In Munich on 2 October 1900, Duchess Elisabeth married Prince Albert I, second-in-line to the throne of Belgium (after his father Prince Philippe, Count of Flanders). Upon her husband's accession to the Belgian throne in 1909, Elisabeth became queen. The Congolese city of Élisabethville (since 1966 named Lubumbashi) was named in her honor.

They first met in 1897 at the funeral of Elisabeth's aunt Duchess Sophie Charlotte in Bavaria, who was also the mother-in-law of Albert's sister Henriette.
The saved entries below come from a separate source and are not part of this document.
-- ==== Sys2Proof/Laws/Ops.lean ====
section
/-! SUPPORT. The small laws of the shared operations: lines, the oracle, the outcomes of an operation, admission. -/

namespace Sys2Proof.Machine

/-! ## Lines -/

@[simp] theorem linesGet_linesSet {α : Type} (l : Lines α) (i j : Line) (a : α) :
    linesGet (linesSet l i a) j = if j = i then a else linesGet l j := by
  cases i <;> cases j <;> rfl

theorem lines_ext {α : Type} {l m : Lines α} (h : ∀ i, linesGet l i = linesGet m i) : l = m := by
  cases l; cases m
  have h1 := h .clk; have h2 := h .update; have h3 := h .data; have h4 := h .reset
  simp_all [linesGet]

namespace State

variable (s : State)

@[simp] theorem pin_setPin (i j : Line) (p : Pin) : (s.setPin i p).pin j = if j = i then p else s.pin j := by
  simp [pin]

@[simp] theorem pin_setExported (i j : Line) :
    (s.setExported i).pin j = if j = i then { s.pin i with exported := true } else s.pin j := by
  simp [setExported]

@[simp] theorem pin_setDir (i j : Line) (d : Dir) :
    (s.setDir i d).pin j = if j = i then { s.pin i with dir := d, level := none } else s.pin j := by
  simp [setDir]

@[simp] theorem pin_setLevel (i j : Line) (l : Option Bool) :
    (s.setLevel i l).pin j = if j = i then { s.pin i with level := l } else s.pin j := by
  simp [setLevel]

/-- Writing a level leaves which lines are outputs. -/
@[simp] theorem lineIsOutput_setLevel (i j : Line) (l : Option Bool) :
    (s.setLevel i l).lineIsOutput j = s.lineIsOutput j := by
  by_cases h : j = i <;> simp [lineIsOutput, h]

@[simp] theorem pin_emit (e : Event) (j : Line) : (s.emit e).pin j = s.pin j := rfl
@[simp] theorem pin_answered (a : Lines Nat) (b c d : Nat) (j : Line) : (s.answered a b c d).pin j = s.pin j := rfl
@[simp] theorem pin_boot (j : Line) : s.boot.pin j = s.pin j := rfl
@[simp] theorem pin_endSession (j : Line) : s.endSession.pin j = s.pin j := rfl
@[simp] theorem pin_refuse (r : RefusalReason) (j : Line) : (s.refuse r).pin j = s.pin j := rfl
@[simp] theorem pin_hang (j : Line) : s.hang.pin j = s.pin j := rfl
@[simp] theorem pin_takeException (x : Exn) (j : Line) : (s.takeException x).pin j = s.pin j := rfl
@[simp] theorem pin_withInputs (l : List HostInput) (j : Line) : (s.withInputs l).pin j = s.pin j := rfl
@[simp] theorem lineIsOutput_emit (e : Event) (j : Line) : (s.emit e).lineIsOutput j = s.lineIsOutput j := rfl
@[simp] theorem lineIsOutput_answered (a : Lines Nat) (b c d : Nat) (j : Line) :
    (s.answered a b c d).lineIsOutput j = s.lineIsOutput j := rfl

end State

/-! ## The oracle -/

@[simp] theorem feed_answer_after {α : Type} (free : Nat → α) (d : Feed α) (n k : Nat) :
    (d.after n).answer free k = d.answer free (n + k) := by
  simp [Feed.answer, Feed.after, Nat.add_assoc]

@[simp] theorem feed_after_zero {α : Type} (d : Feed α) : d.after 0 = d := by
  simp [Feed.after]

@[simp] theorem feed_after_after {α : Type} (d : Feed α) (m n : Nat) : (d.after m).after n = d.after (m + n) := by
  simp [Feed.after, Nat.add_assoc]

@[simp] theorem linesGet_probesAfter (p : Lines (Feed ProbeAnswer)) (n : Lines Nat) (i : Line) :
    linesGet (probesAfter p n) i = (linesGet p i).after (linesGet n i) := by
  cases i <;> rfl

@[simp] theorem linesGet_linesAll {α : Type} (a : α) (i : Line) : linesGet (linesAll a) i = a := by
  cases i <;> rfl

@[simp] theorem linesGet_countOf (i j : Line) (n : Nat) : linesGet (countOf i n) j = if j = i then n else 0 := by
  simp [countOf]

@[simp] theorem linesGet_linesAdd (a b : Lines Nat) (i : Line) : linesGet (linesAdd a b) i = linesGet a i + linesGet b i := by
  cases i <;> rfl

@[simp] theorem linesAdd_zero (a : Lines Nat) : linesAdd a (linesAll 0) = a := rfl

@[simp] theorem zero_linesAdd (a : Lines Nat) : linesAdd (linesAll 0) a = a := lines_ext (by simp)

@[simp] theorem countOf_add (i : Line) (m n : Nat) : linesAdd (countOf i m) (countOf i n) = countOf i (m + n) :=
  lines_ext fun j => by by_cases h : j = i <;> simp [h]

@[simp] theorem countOf_zero (i : Line) : countOf i 0 = linesAll 0 := lines_ext (by simp)

@[simp] theorem platform_after_zero (p : Platform) : p.after (linesAll 0) 0 0 0 = p := by
  have h : probesAfter p.probes (linesAll 0) = p.probes := lines_ext (by simp)
  simp [Platform.after, h]

@[simp] theorem platform_after_after (p : Platform) (a : Lines Nat) (b c d : Nat) (a' : Lines Nat) (b' c' d' : Nat) :
    (p.after a b c d).after a' b' c' d' = p.after (linesAdd a a') (b + b') (c + c') (d + d') := by
  have h : probesAfter (probesAfter p.probes a) a' = probesAfter p.probes (linesAdd a a') := lines_ext (by simp)
  simp [Platform.after, h]

namespace State

variable (s : State)

@[simp] theorem probeAnswer_answered (a : Lines Nat) (b c d : Nat) (i : Line) (k : Nat) :
    (s.answered a b c d).probeAnswer i k = s.probeAnswer i (linesGet a i + k) := by
  simp [probeAnswer, Platform.after]

@[simp] theorem exportAnswer_answered (a : Lines Nat) (b c d k : Nat) :
    (s.answered a b c d).exportAnswer k = s.exportAnswer (b + k) := by
  simp [exportAnswer, Platform.after]

@[simp] theorem dirAnswer_answered (a : Lines Nat) (b c d k : Nat) :
    (s.answered a b c d).dirAnswer k = s.dirAnswer (c + k) := by
  simp [dirAnswer, Platform.after]

@[simp] theorem writeAnswer_answered (a : Lines Nat) (b c d k : Nat) :
    (s.answered a b c d).writeAnswer k = s.writeAnswer (d + k) := by
  simp [writeAnswer, Platform.after]

@[simp] theorem probeAnswer_emit (e : Event) (i : Line) (k : Nat) : (s.emit e).probeAnswer i k = s.probeAnswer i k := rfl
@[simp] theorem exportAnswer_emit (e : Event) (k : Nat) : (s.emit e).exportAnswer k = s.exportAnswer k := rfl
@[simp] theorem dirAnswer_emit (e : Event) (k : Nat) : (s.emit e).dirAnswer k = s.dirAnswer k := rfl
@[simp] theorem writeAnswer_emit (e : Event) (k : Nat) : (s.emit e).writeAnswer k = s.writeAnswer k := rfl
@[simp] theorem probeAnswer_setPin (j : Line) (p : Pin) (i : Line) (k : Nat) :
    (s.setPin j p).probeAnswer i k = s.probeAnswer i k := rfl
@[simp] theorem exportAnswer_setPin (i : Line) (p : Pin) (k : Nat) :
    (s.setPin i p).exportAnswer k = s.exportAnswer k := rfl
@[simp] theorem dirAnswer_setPin (i : Line) (p : Pin) (k : Nat) : (s.setPin i p).dirAnswer k = s.dirAnswer k := rfl
@[simp] theorem writeAnswer_setPin (i : Line) (p : Pin) (k : Nat) : (s.setPin i p).writeAnswer k = s.writeAnswer k := rfl
@[simp] theorem writeAnswer_setLevel (i : Line) (l : Option Bool) (k : Nat) :
    (s.setLevel i l).writeAnswer k = s.writeAnswer k := rfl

end State

/-- R42: under `Healthy` any number of next accesses is healthy. -/
theorem healthyFor_of_healthy {s : State} (h : s.Healthy) (p d w : Nat) : s.HealthyFor p d w :=
  ⟨fun i k _ => by simp [h.1 i k], fun k _ => (h.2 k).2.1, fun k _ => (h.2 k).2.2⟩

/-- R42: where each line is absent at its next probes and present after, and every other answer is good, one call of
ENSURE_EXPORTED meets a line present after as many requests as that. -/
theorem presentAfter_of_absentFirst {s : State} {m : Lines Nat} (h : s.AbsentFirst m) (ha : s.GoodAccesses) (i : Line) :
    s.PresentAfter i (linesGet m i) :=
  ⟨fun k hk => by simp [h i k, hk], fun k _ => (ha k).1, by simp [h i]⟩

/-- R42: under the same premise a bootstrap meets its lines so. -/
theorem presentAfterEach_of_absentFirst {s : State} {m : Lines Nat} (h : s.AbsentFirst m) (ha : s.GoodAccesses) :
    s.PresentAfterEach m :=
  ⟨fun i => ⟨fun k hk => by simp [h i k, hk], by simp [h i], by simp [h i]⟩, fun k _ => (ha k).1⟩

/-- R42: answers once taken leave each line with as many `ABSENT` answers fewer. -/
theorem absentFirst_answered {s : State} {m : Lines Nat} (h : s.AbsentFirst m) (a : Lines Nat) (b c d : Nat) :
    (s.answered a b c d).AbsentFirst
      { clk := m.clk - a.clk, update := m.update - a.update, data := m.data - a.data, reset := m.reset - a.reset } := by
  intro i k
  rw [State.probeAnswer_answered, h]
  cases i <;> simp only [linesGet] <;> congr 1 <;> apply propext <;> omega

/-- R42: good accesses stay good. -/
theorem goodAccesses_answered {s : State} (h : s.GoodAccesses) (a : Lines Nat) (b c d : Nat) :
    (s.answered a b c d).GoodAccesses := fun k =>
  ⟨by simpa using (h (b + k)).1, by simpa using (h (c + k)).2.1, by simpa using (h (d + k)).2.2⟩

/-! ## Outcomes of an operation -/

@[simp] theorem andThen_ok (s : State) (k : State → Flow) : (Flow.ok s).andThen k = k s := rfl
@[simp] theorem andThen_raise (x : Exn) (s : State) (k : State → Flow) : (Flow.raise x s).andThen k = .raise x s := rfl
@[simp] theorem andThen_hang (s : State) (k : State → Flow) : (Flow.hang s).andThen k = .hang s := rfl
@[simp] theorem andThen_refuse (r : RefusalReason) (s : State) (k : State → Flow) :
    (Flow.refuse r s).andThen k = .refuse r s := rfl

theorem andThen_assoc (m : Flow) (k l : State → Flow) : (m.andThen k).andThen l = m.andThen fun s => (k s).andThen l := by
  cases m <;> rfl

@[simp] theorem finish_ok (s : State) : (Flow.ok s).finish = s := rfl
@[simp] theorem finish_raise (x : Exn) (s : State) : (Flow.raise x s).finish = s.takeException x := rfl
@[simp] theorem finish_hang (s : State) : (Flow.hang s).finish = s.hang := rfl
@[simp] theorem finish_refuse (r : RefusalReason) (s : State) : (Flow.refuse r s).finish = s.refuse r := rfl
@[simp] theorem outcome_eq (m : Flow) : m.outcome = .next m.finish := rfl

/-- An operation on the elements of `l ++ m` is that on `l`, then that on `m`. -/
theorem forEach_append {α : Type} (op : α → State → Flow) (l m : List α) (s : State) :
    forEach op (l ++ m) s = (forEach op l s).andThen (forEach op m) := by
  induction l generalizing s with
  | nil => rfl
  | cons a l ih =>
    simp only [List.cons_append, forEach, andThen_assoc]
    congr 1
    funext t
    exact ih t

/-! ## Admission -/

theorem admission_none {op : Opcode} {s : State} (hc : configValid s.cfg = true) (ha : admits op s.sess = true) :
    admission op s = none := by
  simp [admission, hc, ha]

theorem admission_eq_none_iff (op : Opcode) (s : State) :
    admission op s = none ↔ configValid s.cfg = true ∧ admits op s.sess = true := by
  unfold admission
  cases configValid s.cfg <;> cases admits op s.sess <;> simp

/-- An admitted operation whose checks pass is its body. -/
theorem admitted_run {op : Opcode} {checks : State → Option RefusalReason} {body : State → Flow} {s : State}
    (hc : configValid s.cfg = true) (ha : admits op s.sess = true) (hk : checks s = none) :
    admitted op checks body s = body s := by
  simp [admitted, admission_none hc ha, hk]

/-- The three ways of an admission: a refusal of the configuration or the session, a refusal of a check, the body. -/
theorem admitted_cases (op : Opcode) (checks : State → Option RefusalReason) (body : State → Flow) (s : State) :
    (∃ r, admission op s = some r ∧ admitted op checks body s = .refuse r s) ∨
    (∃ r, admission op s = none ∧ checks s = some r ∧ admitted op checks body s = .refuse r s) ∨
    (configValid s.cfg = true ∧ admits op s.sess = true ∧ checks s = none ∧ admitted op checks body s = body s) := by
  rcases ha : admission op s with _ | r
  · rcases hk : checks s with _ | r
    · obtain ⟨h1, h2⟩ := (admission_eq_none_iff op s).mp ha
      exact .inr (.inr ⟨h1, h2, rfl, by simp [admitted, ha, hk]⟩)
    · exact .inr (.inl ⟨r, rfl, rfl, by simp [admitted, ha, hk]⟩)
  · exact .inl ⟨r, rfl, by simp [admitted, ha]⟩

theorem lineCheck_none {i : Line} {s : State} (h : s.lineIsOutput i = true) : lineCheck i s = none := by
  simp [lineCheck, h]

theorem serialCheck_none {s : State} (hd : s.lineIsOutput .data = true) (hk : s.lineIsOutput .clk = true) :
    serialCheck s = none := by
  simp [serialCheck, hd, hk]

/-- The pin and serializer commands are admitted until the session has halted (R82). -/
theorem admits_direct {op : Opcode} {x : Sess} (hx : x ≠ .halted)
    (ho : op = .ensureExported ∨ op = .setDirection ∨ op = .writeLevel ∨ op = .pulse ∨ op = .sendByte) :
    admits op x = true := by
  rcases ho with h | h | h | h | h <;> subst h <;> cases x <;> simp_all [admits]

end Sys2Proof.Machine
end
Albert had been born the second son of Prince Philippe, Count of Flanders and Princess Marie of Hohenzollern-Sigmaringen, and at birth was third in line of succession to the throne of his paternal uncle, King Leopold II of the Belgians, behind Albert's father and elder brother, Prince Baudouin. Baudouin's unexpected death in January 1891 immediately raised Albert to prominence within Belgium, and by the time he met Elisabeth he was the only living male member of his generation and (save the remote possibility of his uncle becoming widowed, remarrying, and fathering a legitimate child) was guaranteed the Crown of the Belgians upon Leopold's death.

Albert had two sisters who survived into adulthood: Princess Henriette who married Prince Emmanuel of Orléans, and Princess Joséphine Caroline who married her cousin, Prince Karl-Anton of Hohenzollern-Sigmaringen, brother of King Ferdinand I of Romania.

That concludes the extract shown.